▸ WHAT YOU HAVE TO DO:
Only the lines below, from the one with "(R65, R67) -/" through the one with "have distinct : ∀", are to be written out, exactly.

_____

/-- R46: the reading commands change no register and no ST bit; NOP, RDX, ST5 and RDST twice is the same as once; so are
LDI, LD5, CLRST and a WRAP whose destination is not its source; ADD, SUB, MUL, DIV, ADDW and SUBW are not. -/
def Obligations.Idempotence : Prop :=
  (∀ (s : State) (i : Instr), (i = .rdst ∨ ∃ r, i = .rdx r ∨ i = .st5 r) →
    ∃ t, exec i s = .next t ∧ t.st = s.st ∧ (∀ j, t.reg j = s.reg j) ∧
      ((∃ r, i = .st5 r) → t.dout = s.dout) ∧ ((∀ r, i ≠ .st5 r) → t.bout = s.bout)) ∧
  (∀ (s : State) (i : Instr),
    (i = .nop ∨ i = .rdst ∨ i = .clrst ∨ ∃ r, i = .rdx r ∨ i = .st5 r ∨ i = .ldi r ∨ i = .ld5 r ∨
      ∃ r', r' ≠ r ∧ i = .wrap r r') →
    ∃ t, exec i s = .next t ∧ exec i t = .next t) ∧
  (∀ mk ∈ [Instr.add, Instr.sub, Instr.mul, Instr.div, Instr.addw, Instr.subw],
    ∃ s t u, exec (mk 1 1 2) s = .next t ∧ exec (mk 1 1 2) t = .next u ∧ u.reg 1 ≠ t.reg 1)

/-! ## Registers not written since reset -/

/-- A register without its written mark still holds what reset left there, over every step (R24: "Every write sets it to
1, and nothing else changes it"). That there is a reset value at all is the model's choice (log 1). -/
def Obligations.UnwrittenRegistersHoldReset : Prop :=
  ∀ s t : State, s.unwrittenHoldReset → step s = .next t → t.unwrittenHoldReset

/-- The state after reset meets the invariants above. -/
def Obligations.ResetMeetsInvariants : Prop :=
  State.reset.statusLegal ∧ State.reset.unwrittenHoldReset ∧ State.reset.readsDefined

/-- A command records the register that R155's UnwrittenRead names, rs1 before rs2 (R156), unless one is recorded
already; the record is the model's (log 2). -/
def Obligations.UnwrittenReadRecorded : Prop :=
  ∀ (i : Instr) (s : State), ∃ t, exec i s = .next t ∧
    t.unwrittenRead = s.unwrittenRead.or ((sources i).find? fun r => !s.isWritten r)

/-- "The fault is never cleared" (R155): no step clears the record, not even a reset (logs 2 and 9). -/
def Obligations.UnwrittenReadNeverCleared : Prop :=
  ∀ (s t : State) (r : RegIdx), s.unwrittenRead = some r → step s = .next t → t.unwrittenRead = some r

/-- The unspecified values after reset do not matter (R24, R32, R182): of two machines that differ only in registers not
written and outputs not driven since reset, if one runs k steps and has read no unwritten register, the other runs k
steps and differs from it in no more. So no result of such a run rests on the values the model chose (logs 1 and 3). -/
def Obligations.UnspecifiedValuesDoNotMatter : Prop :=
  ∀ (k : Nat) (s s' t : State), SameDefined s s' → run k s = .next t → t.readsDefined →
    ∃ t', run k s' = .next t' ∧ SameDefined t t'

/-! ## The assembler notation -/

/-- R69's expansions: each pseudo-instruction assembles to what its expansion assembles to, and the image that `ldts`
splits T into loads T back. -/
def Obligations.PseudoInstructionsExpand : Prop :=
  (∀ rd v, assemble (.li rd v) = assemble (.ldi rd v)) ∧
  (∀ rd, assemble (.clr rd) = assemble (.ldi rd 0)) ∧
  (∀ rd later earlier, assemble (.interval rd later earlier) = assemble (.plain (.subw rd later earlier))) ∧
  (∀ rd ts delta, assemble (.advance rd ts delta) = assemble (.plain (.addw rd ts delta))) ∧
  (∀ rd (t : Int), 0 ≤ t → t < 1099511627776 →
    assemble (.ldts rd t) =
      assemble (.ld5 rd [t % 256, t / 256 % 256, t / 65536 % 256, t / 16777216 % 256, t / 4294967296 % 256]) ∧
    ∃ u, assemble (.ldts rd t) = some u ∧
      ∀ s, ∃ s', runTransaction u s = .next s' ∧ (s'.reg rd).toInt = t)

_____

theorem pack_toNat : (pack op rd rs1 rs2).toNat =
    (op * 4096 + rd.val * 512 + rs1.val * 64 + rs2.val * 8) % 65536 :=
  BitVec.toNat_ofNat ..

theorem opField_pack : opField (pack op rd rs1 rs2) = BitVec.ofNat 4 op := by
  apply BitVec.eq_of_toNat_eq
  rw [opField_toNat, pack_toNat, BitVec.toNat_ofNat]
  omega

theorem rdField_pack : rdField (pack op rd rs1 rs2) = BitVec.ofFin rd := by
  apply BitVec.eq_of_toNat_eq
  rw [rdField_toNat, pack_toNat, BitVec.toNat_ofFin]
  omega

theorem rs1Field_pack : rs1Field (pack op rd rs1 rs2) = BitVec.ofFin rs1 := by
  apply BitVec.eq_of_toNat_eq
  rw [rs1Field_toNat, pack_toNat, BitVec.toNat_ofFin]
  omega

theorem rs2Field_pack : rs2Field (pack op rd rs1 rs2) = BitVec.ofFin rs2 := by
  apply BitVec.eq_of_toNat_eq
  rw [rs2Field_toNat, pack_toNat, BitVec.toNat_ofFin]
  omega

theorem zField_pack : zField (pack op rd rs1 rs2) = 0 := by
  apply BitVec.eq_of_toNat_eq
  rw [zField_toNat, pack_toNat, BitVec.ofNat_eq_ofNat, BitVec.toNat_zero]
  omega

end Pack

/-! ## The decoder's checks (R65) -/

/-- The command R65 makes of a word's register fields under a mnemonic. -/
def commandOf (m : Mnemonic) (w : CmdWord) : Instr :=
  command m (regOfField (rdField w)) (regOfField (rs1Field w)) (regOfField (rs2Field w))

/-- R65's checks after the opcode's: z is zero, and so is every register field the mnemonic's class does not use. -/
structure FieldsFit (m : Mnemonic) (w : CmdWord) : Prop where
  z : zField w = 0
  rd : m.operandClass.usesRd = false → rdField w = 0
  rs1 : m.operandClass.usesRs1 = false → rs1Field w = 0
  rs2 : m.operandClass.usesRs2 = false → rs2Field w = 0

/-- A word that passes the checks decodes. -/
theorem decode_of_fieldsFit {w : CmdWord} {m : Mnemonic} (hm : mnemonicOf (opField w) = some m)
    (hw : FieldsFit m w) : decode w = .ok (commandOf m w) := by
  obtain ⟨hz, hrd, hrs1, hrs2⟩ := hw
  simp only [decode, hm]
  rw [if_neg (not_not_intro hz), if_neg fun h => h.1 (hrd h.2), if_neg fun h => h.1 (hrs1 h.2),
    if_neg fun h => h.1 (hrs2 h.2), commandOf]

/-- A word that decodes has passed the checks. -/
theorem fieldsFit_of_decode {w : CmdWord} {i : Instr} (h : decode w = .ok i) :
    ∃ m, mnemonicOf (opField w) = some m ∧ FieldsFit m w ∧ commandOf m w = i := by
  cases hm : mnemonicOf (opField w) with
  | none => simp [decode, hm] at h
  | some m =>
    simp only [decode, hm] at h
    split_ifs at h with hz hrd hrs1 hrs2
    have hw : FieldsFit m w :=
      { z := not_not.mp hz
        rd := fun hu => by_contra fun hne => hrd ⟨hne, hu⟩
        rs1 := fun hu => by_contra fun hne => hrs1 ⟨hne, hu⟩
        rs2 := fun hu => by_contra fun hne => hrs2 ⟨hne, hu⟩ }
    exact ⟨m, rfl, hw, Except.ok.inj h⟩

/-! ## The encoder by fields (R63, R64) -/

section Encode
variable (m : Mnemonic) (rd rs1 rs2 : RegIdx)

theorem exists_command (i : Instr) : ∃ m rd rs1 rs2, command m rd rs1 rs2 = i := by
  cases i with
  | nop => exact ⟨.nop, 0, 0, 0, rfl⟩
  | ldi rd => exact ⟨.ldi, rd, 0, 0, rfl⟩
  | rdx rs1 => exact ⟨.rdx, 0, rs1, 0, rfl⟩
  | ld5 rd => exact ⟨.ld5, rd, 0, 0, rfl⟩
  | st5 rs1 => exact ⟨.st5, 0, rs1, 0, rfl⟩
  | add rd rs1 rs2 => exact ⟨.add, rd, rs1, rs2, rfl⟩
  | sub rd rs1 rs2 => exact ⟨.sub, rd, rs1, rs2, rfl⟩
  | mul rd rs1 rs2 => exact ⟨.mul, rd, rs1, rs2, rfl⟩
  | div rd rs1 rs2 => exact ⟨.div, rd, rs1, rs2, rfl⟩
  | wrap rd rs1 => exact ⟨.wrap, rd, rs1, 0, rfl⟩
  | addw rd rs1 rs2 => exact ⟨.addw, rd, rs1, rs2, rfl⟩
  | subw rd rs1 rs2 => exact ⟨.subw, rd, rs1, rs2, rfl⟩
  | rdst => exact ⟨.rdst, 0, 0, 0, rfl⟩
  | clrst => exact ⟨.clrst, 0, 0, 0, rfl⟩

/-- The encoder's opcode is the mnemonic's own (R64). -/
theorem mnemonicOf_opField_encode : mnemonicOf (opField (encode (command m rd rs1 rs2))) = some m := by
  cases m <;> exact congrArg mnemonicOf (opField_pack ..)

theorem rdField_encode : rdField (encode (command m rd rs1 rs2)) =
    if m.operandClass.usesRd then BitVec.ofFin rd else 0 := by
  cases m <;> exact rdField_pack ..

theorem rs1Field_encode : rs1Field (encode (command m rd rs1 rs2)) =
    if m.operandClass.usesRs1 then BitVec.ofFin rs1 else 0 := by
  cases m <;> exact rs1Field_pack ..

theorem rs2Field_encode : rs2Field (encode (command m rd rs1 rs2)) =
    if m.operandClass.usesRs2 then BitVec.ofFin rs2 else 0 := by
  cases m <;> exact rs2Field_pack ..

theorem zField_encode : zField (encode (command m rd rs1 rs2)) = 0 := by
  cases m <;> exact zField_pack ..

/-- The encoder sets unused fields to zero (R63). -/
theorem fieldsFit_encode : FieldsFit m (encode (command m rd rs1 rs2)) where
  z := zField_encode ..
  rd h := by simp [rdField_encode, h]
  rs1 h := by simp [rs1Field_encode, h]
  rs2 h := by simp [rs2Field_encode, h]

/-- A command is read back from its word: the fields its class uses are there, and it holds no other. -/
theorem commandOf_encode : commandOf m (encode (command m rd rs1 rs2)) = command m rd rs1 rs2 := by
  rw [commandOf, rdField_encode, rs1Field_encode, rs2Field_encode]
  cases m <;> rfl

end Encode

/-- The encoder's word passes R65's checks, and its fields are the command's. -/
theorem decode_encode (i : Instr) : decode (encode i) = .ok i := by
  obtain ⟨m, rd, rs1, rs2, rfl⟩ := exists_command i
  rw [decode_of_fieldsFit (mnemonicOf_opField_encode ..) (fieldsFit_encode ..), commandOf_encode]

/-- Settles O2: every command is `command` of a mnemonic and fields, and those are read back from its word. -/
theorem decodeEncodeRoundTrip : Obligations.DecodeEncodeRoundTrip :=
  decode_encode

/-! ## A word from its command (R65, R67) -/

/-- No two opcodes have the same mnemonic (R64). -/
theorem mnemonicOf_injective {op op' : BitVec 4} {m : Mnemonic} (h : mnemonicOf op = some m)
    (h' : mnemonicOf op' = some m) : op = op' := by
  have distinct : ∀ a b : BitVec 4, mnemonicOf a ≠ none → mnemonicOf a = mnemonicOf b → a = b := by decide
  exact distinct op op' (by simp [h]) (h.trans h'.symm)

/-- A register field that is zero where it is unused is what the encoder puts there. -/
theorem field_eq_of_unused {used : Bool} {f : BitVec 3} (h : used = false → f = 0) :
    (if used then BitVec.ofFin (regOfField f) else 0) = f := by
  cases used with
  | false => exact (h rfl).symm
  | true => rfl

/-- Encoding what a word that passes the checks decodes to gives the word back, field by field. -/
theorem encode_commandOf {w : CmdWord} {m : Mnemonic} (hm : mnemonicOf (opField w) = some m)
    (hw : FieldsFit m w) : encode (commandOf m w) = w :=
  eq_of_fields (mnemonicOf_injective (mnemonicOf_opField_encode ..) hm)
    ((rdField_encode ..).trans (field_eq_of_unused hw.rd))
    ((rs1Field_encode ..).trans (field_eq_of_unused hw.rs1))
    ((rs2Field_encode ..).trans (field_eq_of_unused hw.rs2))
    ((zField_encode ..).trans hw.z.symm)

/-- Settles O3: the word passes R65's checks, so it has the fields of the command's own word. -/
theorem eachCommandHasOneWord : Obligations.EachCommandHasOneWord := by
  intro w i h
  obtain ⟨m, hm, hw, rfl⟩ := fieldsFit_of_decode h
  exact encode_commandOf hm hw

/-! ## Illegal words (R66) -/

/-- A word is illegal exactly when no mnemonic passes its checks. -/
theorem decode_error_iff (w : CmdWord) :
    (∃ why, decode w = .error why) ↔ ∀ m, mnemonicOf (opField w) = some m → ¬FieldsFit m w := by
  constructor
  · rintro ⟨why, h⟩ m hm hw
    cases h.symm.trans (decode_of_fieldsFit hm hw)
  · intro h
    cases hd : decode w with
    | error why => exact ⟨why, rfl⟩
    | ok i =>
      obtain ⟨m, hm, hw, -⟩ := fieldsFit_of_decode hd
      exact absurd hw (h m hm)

_____

▸ EXERCISE SOLUTION:
/-! ## A word from its command (R65, R67) -/

/-- No two opcodes have the same mnemonic (R64). -/
theorem mnemonicOf_injective {op op' : BitVec 4} {m : Mnemonic} (h : mnemonicOf op = some m)
    (h' : mnemonicOf op' = some m) : op = op' := by
  have distinct : ∀ a b : BitVec 4, mnemonicOf a ≠ none → mnemonicOf a = mnemonicOf b → a = b := by decide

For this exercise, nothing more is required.